While some friends may come and go throughout your lifetime, if you think hard enough, you probably won’t find a time in your life when you didn’t have at least one friend. Granted, that friend doesn’t have to be human or even alive.

Consider man’s best friend: the dog. No matter the time of day or night — or how long you may have been gone — when you return home your dog is overjoyed to greet you. At least mine is. Barely standing 12 inches above the floor, he jumps as high as he can or on the nearest piece of furniture so he look me in the eye (or lick my face) to say hello whenever I walk into the house.

They also seem to sense human emotions. When we are sad, they are always nearby offering a comforting nudge or cheerful wag of the tail. When we’re happy and playful, so are they. Dogs also enjoy accompanying us on outings, especially walks in the park or around the neighborhood.

When thinking about friends who don’t live and breath, there are plenty of children who have been known to have an imaginary playmate or a favorite stuffed animal or blanket that they cannot be without.

As we get older, these types of friendships seem to fade and be replaced with different, but no less important, types of relationships.

We are witness to great friendships on a regular basis. Movie and television screens have showcased these bonds for as long they have been offering entertainment. Among those friendships are the Lone Ranger and Tonto, Thelma and Louise, Butch Cassidy and the Sundance Kid, SpongeBob SquarePants and Patrick, and Lucy Ricardo and Ethel Mertz. You can hardly think of one half of those duos without thinking of the other.
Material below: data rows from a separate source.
/-- N1: "0-" is 64. -/
theorem test_decint :
    after (step ((onSrc [0x30, 0x2D]).withFetchWord 32 0x6)) (fun t => ended 0 0 t && t.intOut == 64) = true := by
  decide +kernel

/-- N14: "V--------" overflows at its last character. -/
theorem test_decint_overflow :
    after (step ((onSrc (0x56 :: List.replicate 8 0x2D)).withFetchWord 32 0x6)) (ended 4 8) = true := by
  decide +kernel

/-- X1: the word 0 is illegal. -/
theorem test_illegal : after (step (State.reset.withFetchWord 32 0x0)) (ended 6 0) = true := by decide +kernel

/-- C6, E25, D24, N19: with NBUF = 4096, an input of 4097 cells exceeds the capacity and no cell is read. -/
theorem test_capacity_input :
    after (endCommand { State.reset with srcLen := 4097 } (ldalphaCommand 4096 { State.reset with srcLen := 4097 }))
        (ended 5 0x01000000) &&
      after (endCommand { State.reset with srcLen := 4097 } (encbufCommand 4096 none { State.reset with srcLen := 4097 }))
        (ended 5 0x01000000) &&
      after (endCommand { State.reset with srcLen := 4097 } (decbufCommand 4096 none { State.reset with srcLen := 4097 }))
        (ended 5 0x01000000) &&
      after (endCommand { State.reset with srcLen := 4097 } (decintCommand 4096 { State.reset with srcLen := 4097 }))
        (ended 5 0x01000000) = true := by
  decide +kernel

/-- E26, I36, D25, D23: with NBUF = 4096, an output of 4097 cells exceeds the capacity; ENCINT reports it before
E_BOUNDS, DECBUF after an invalid character. -/
theorem test_capacity_output :
    after (endCommand (onSrc [1, 2]) (encbufCommand 4096 (some 4097) (onSrc [1, 2]))) (ended 5 0x02000000) &&
      after (endCommand { State.reset with intIn := 9007199254740991 }
        (encintCommand 4096 (some 4097) { State.reset with intIn := 9007199254740991 })) (ended 5 0x02000000) &&
      after (endCommand (onSrc [0x7A, 0x7A]) (decbufCommand 4096 (some 4097) (onSrc [0x7A, 0x7A])))
        (ended 5 0x02000000) &&
      after (endCommand (onSrc [0x3F]) (decbufCommand 4096 (some 4097) (onSrc [0x3F]))) (ended 3 0) = true := by
  decide +kernel

/-- The datapaths on E15 and D10: `12 34 56 78` and the digits of "-HC4Os". -/
theorem test_datapaths :
    grouperDigits [0x12, 0x34, 0x56, 0x78] 6 = [0, 18, 13, 5, 25, 56] ∧
      unpackerBytes [0, 18, 13, 5, 25, 56] 4 = [0x12, 0x34, 0x56, 0x78] ∧ extractorDigits 64 2 = [1, 0] := by
  decide +kernel

/-- 30_encoding.md R80: case, hexadecimal, a comment, and the errors. -/
theorem test_assembler :
    assembleLine "EncBuf 0x10 ; sixteen".toList = .word 0x1003 ∧ assembleLine "ENCBUF 0".toList = .error ∧
      assembleLine "DECINT 1".toList = .error ∧ assembleLine "NOP".toList = .error ∧
      assembleLine "; nothing".toList = .nothing ∧ assembleLine ".word 0xFFFFFFFF".toList = .word 0xFFFFFFFF ∧
      assembleLine "decodeToBuffer 3".toList = .word 0x305 := by
  decide +kernel

/-! ## Witnesses: every statement's hypotheses can be met, clause by clause -/

theorem witness_EveryWordDecodesByItsFields :
    illegalFields 0 0 0 ∧ illegalFields 7 0 0 ∧ illegalFields 15 15 (2 ^ 24 - 1) ∧ illegalFields 3 1 0 ∧
      illegalFields 1 0 1 ∧ illegalFields 2 0 1 ∧ illegalFields 6 0 (2 ^ 24 - 1) ∧ ¬ illegalFields 1 0 0 ∧
      ¬ illegalFields 2 0 0 ∧ ¬ illegalFields 3 0 0 ∧ ¬ illegalFields 4 0 1 ∧ ¬ illegalFields 5 0 (2 ^ 24 - 1) ∧
      ¬ illegalFields 6 0 0 := by
  simp [illegalFields]

theorem witness_DecodeOfEncodeIsTheCommand :
    Instr.wf .ldalpha = true ∧ Instr.wf (.encbuf none) = true ∧ Instr.wf (.encint (some 1)) = true ∧
      Instr.wf (.decbuf (some (2 ^ 24 - 1))) = true := by
  decide

theorem witness_EncodeOfDecodeIsTheWord :
    decode 0xFFFFFF03 = .ok (.encbuf (some 0xFFFFFF)) ∧ decode 0x6 = .ok .decint := by decide

theorem witness_StepRunsTheDecodedCommand :
    (State.reset.withFetchWord 32 0x404).host = .issue 0x404 :: [] ∧ decode 0x404 = .ok (.encint (some 4)) ∧
      decodeTableWord 32 0x404 = some (.encint (some 4)) := by
  decide

theorem witness_CoreWaitsForTheHost : State.reset.host = [] := rfl

theorem witness_IllegalWordsCompleteWithIllegal :
    illegalFields 0 0 0 ∧ ¬ illegalFields 3 0 5 ∧
      ({ State.reset with host := [.issue (wordOfFields 0 0 0)] } : State).host = .issue (wordOfFields 0 0 0) :: [] := by
  unfold illegalFields
  decide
Songs also tout the many benefits of friendships.

Who hasn’t sung along to tunes such as Queen’s “You’re My Best Friend,” Randy Newman’s “You Got a Friend in Me,” James Taylor’s “You Got a Friend” or The Beatles’ “With a Little Help From my Friends”?
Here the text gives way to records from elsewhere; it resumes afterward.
-- ==== Sys2Proof/Machine/Ops.lean ====
section
/-! DEFINITION. The named operations that every family shares: lists by index, row and wall time, posting an event
(R557, R559), the last-words buffer (R562), sending, and drawing a free value. -/

namespace Sys2Proof.Machine

/-- The list with element `i` replaced by `f` of it. -/
def upd {α : Type} (l : List α) (i : Nat) (f : α → α) : List α := l.modify i f

/-- `f` applied to every element together with its index. -/
def mapIdx {α β : Type} (l : List α) (f : Nat → α → β) : List β := l.mapIdx f

/-- Indices of the elements that satisfy `p`. -/
def indicesWhere {α : Type} (l : List α) (p : Nat → α → Bool) : List Nat :=
  (List.range l.length).filter fun i => match l[i]? with
    | some a => p i a
    | none => false

/-- The least of a nonempty list of naturals, or `d`. -/
def listMin (d : Nat) (l : List Nat) : Nat := match l with
  | [] => d
  | a :: t => t.foldl min a

/-- The greatest of a list of naturals, or 0. -/
def listMax (l : List Nat) : Nat := l.foldl max 0

/-- Insertion sort by a strict order. -/
def insertBy {α : Type} (lt : α → α → Bool) (a : α) : List α → List α
  | [] => [a]
  | b :: t => if lt a b then a :: b :: t else b :: insertBy lt a t

def sortBy {α : Type} (lt : α → α → Bool) : List α → List α
  | [] => []
  | a :: t => insertBy lt a (sortBy lt t)

/-- Little-endian bytes of a number (R8). -/
def leBytes : Nat → Nat → List Nat
  | 0, _ => []
  | k + 1, n => n % 256 :: leBytes k (n / 256)

/-- The number that bytes spell, least significant first (R8). -/
def leNat : List Nat → Nat
  | [] => 0
  | b :: t => b % 256 + 256 * leNat t

/-- Row time in ns (R55). -/
def rowNs (s : State) : Nat := s.seq.rowT / 10000

/-- Wall time is valid (R57). -/
def wallValid (s : State) : Bool := s.wall.epoch != 0

/-- Wall time at the boundary of the frame in progress, ns (R56). -/
def wallNow (s : State) : Int := (rowNs s : Int) + s.wall.offset

/-- WALL_MARK (R596): not TAI, then HOLDOVER, then DEGRADED, then locked. -/
def wallMark (s : State) : WallMark :=
  if s.wall.arb then .notTai else if s.wall.holdover then .holdover
  else if s.wall.degraded then .degraded else .locked

/-- The frame stamp of a record (R557, R58). -/
def frameStamp (s : State) : Nat := if s.seq.frameValid then s.seq.frame else noFrame

/-- A record with the stamps of the present instant (R557, R58). -/
def mkEvent (s : State) (code index sub : Nat) (detail : List Nat) : Event :=
  { code, index, sub, detail := detail.take 24, frame := frameStamp s, rowNs := rowNs s,
    epoch := s.wall.epoch, boot := s.log.boot }

/-- Posts a record to the log queue of 1,024; a full queue drops and counts it (R559). -/
def logPost (l : Log) (e : Event) : Log :=
  if l.queue.length < 1024 then
    { l with queue := l.queue ++ [e], queueMax := max l.queueMax (l.queue.length + 1)
             codesNow := e.code :: l.codesNow }
  else { l with dropped := cnt l.dropped, droppedRun := l.droppedRun + 1 }

/-- Posts event `code` (R557, R559). -/
def post (code : Nat) (s : State) (index : Nat := 0xFFFF) (sub : Nat := 0xFFFF) (detail : List Nat := []) : State :=
  { s with log := logPost s.log (mkEvent s code index sub detail) }

/-- Puts a record into the last-words buffer of 64; a full buffer loses its oldest record (R562). -/
def logLastWord (l : Log) (e : Event) : Log :=
  { l with lastWords := (e :: l.lastWords).take 64 }

/-- The always-on domain writes a last-words record (R562). R52 lets its frame number lie up to one frame back; the model
always stamps the frame in progress (DESIGN CHOICE, log entry 171). -/
def lastWord (code : Nat) (s : State) (detail : List Nat := []) : State :=
  { s with log := logLastWord s.log { mkEvent s code 0xFFFF 0xFFFF detail with stampLag := true } }

/-- Marks the condition (code, index) as seen in this frame. -/
def markRun (code index : Nat) (s : State) : State :=
  { s with log := { s.log with runs :=
      ⟨code, index, s.seq.frame⟩ :: s.log.runs.filter (fun r => r.code ≠ code || r.index ≠ index) } }

/-- The condition was last seen less than `gap` frames ago. -/
def runSeen (code index gap : Nat) (s : State) : Bool :=
  s.log.runs.any fun r => r.code = code && r.index = index && s.seq.frame < r.frame + gap

/-- Logs an event once per run: once until the condition has been absent for 1 s (R177, R347, R612 and others). -/
def postRun (code : Nat) (s : State) (index : Nat := 0xFFFF) (sub : Nat := 0xFFFF) (detail : List Nat := []) : State :=
  if runSeen code index 10000 s then markRun code index s
  else post code (markRun code index s) index sub detail

/-- Logs an event at most once in `gap` frames for each element. -/
def postEvery (gap code : Nat) (s : State) (index : Nat := 0xFFFF) (sub : Nat := 0xFFFF) (detail : List Nat := []) :
    State :=
  if runSeen code index gap s then s else post code (markRun code index s) index sub detail

/-- Sends something. -/
def send (t : Tx) (s : State) : State := { s with sent := t :: s.sent }

/-! Sessions and their notifications. -/

def session (s : State) (i : Nat) : Session := s.mgmt.sessions.getD i {}
def updSession (i : Nat) (f : Session → Session) (s : State) : State :=
  { s with mgmt := { s.mgmt with sessions := upd s.mgmt.sessions i f } }

/-- Queues a notification for every session that has subscribed (R590). -/
def notify (topic index : Nat) (data : List Nat) (s : State) : State :=
  let put := fun (x : Session) =>
    if x.isOpen && x.subs.any (fun t => t.1 = topic && (topic ≤ 2 || t.2 = index)) then
      (if x.notes.length < 64 then { x with notes := x.notes ++ [{ topic, index, frame := frameStamp s, data }] }
       else { x with dropped := cnt x.dropped })
    else x
  { s with mgmt := { s.mgmt with sessions := s.mgmt.sessions.map put } }

/-- The number that fields spell (R7). -/
def pack (l : List (Nat × Nat × Int)) : Nat := (l.map fun x => toBits x.2.1 x.2.2 * 2 ^ x.1).sum

/-- Frames that have passed since `f`. -/
def since (s : State) (f : Nat) : Nat := s.seq.frame - f

/-- The module runs the frame sequencer: it has its core and a clock (R40, R114). -/
def sequencerRuns (s : State) : Bool := s.pow.powerGood && s.pow.state != .dead

/-- The module runs its clients: READY is set and the module is in a state after READY (R137). -/
def operating (s : State) : Bool :=
  s.pow.ready && [StartState.arming, .standby, .control, .held].contains s.pow.state

end Sys2Proof.Machine
end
Fortunately for those of us in Boulder City, we don’t have to look far to find a friend. The town itself has a friendly vibe and serves as a wonderful backdrop to make and see friends.

Whether walking on the city streets, enjoying a meal at a local eatery’s outdoor dining area or attending any one of the community events, you are bound to run across someone with a friendly smile or happy hello. If you’re lucky, you’ll even get a hug and an invitation to join in on the festivities or make arrangements for another get-together.

I was reminded about the importance of friendships while sitting with a group of ladies on a recent evening. All hailing from different backgrounds and fields of work, the ladies had only one thing in common: to create a bond of friendship and share some fun and laughter. In between, came nuggets of wisdom, tidbits of practical advice, and insight and opinions about current events, family relationships, books to read and movies to see.

When I was named editor of the paper, it was my hope that you could see these pages as a friend, one you could turn to for happy and not-so-happy news and information. I hope we are making progress.

Please continue to share your thoughts with us about what you like and don’t like. That’s what friends are for.